**TASK ITEM:** Search the records below for the word "until" and show every line where it occurs.

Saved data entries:
+===+

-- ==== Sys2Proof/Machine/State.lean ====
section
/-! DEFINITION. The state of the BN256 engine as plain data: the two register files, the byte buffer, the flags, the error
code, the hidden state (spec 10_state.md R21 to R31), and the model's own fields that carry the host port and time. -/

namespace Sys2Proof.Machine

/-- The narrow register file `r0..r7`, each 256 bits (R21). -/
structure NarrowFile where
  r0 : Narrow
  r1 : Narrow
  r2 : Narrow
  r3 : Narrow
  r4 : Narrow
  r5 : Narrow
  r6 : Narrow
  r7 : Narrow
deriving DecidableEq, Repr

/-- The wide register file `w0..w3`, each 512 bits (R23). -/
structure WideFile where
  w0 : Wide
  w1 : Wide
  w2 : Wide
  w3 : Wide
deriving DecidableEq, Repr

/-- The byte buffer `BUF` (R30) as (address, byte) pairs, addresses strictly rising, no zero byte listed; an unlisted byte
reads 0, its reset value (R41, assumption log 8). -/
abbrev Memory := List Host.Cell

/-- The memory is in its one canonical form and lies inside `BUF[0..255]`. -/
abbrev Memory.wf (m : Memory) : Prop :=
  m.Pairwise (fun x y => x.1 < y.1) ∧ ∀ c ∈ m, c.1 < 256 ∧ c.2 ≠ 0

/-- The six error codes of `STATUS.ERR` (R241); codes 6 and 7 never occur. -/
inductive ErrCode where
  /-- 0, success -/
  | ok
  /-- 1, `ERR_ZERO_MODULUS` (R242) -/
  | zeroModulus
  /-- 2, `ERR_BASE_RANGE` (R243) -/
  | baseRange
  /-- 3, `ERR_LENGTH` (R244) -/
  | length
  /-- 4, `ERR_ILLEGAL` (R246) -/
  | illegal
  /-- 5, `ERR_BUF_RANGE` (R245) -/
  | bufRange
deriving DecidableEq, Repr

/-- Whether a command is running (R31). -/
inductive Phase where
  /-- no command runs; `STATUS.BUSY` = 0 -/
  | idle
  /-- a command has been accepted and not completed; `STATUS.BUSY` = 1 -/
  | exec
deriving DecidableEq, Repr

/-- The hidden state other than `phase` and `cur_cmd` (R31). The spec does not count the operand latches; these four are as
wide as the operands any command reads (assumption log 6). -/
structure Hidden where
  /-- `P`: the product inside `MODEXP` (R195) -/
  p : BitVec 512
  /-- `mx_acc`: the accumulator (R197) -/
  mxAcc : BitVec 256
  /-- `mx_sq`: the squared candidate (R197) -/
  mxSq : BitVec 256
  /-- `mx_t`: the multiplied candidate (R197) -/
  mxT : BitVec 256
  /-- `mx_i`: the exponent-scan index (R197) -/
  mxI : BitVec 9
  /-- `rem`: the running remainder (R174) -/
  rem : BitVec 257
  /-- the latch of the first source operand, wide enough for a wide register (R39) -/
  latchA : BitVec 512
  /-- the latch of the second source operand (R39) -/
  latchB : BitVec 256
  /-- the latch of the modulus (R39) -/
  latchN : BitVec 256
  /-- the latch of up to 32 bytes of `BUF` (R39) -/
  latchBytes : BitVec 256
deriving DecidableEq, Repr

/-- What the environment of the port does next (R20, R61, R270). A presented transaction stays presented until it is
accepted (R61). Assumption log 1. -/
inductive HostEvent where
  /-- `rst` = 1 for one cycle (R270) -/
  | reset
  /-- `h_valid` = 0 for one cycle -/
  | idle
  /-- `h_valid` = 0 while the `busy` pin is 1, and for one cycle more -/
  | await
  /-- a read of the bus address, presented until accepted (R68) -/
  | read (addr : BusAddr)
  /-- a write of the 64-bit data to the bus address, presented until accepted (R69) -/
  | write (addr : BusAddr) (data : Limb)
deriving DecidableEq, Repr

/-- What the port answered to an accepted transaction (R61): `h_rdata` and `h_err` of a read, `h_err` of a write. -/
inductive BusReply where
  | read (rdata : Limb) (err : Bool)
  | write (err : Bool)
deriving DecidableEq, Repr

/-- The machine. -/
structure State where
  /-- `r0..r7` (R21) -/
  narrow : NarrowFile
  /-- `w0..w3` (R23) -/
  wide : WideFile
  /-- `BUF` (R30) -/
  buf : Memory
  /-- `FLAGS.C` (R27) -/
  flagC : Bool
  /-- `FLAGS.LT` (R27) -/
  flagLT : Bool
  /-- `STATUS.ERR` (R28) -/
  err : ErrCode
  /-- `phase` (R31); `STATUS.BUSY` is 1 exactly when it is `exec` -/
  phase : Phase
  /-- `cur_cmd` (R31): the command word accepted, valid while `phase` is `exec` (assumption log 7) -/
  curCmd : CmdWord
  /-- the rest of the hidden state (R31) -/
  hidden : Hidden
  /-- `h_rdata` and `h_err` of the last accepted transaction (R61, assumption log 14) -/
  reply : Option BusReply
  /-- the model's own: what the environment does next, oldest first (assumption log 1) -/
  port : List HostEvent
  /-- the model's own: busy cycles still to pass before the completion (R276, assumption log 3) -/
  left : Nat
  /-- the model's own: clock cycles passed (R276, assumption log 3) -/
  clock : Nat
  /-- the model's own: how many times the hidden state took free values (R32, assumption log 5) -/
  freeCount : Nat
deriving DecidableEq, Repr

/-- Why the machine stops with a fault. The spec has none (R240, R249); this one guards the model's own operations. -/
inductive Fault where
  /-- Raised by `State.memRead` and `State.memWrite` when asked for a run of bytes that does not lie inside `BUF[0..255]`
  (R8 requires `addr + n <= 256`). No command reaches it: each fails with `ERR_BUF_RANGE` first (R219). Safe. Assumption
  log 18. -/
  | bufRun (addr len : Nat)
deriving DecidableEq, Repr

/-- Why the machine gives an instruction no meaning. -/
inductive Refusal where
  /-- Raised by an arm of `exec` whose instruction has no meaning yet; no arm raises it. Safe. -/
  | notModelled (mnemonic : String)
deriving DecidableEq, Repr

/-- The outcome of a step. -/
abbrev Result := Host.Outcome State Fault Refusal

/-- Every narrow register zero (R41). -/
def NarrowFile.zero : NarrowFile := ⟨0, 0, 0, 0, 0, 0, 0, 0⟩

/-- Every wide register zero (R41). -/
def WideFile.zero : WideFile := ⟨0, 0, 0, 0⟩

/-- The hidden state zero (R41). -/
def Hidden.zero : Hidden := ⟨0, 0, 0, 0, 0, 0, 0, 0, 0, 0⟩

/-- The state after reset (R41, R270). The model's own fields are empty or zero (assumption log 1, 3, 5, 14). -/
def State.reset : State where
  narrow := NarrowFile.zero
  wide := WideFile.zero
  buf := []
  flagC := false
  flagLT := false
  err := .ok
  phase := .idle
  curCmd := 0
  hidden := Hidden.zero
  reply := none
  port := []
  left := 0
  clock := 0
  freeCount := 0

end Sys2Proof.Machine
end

+===+

**ANSWER TO THIS EXERCISE:**
/-- What the environment of the port does next (R20, R61, R270). A presented transaction stays presented until it is
  /-- a read of the bus address, presented until accepted (R68) -/
  /-- a write of the 64-bit data to the bus address, presented until accepted (R69) -/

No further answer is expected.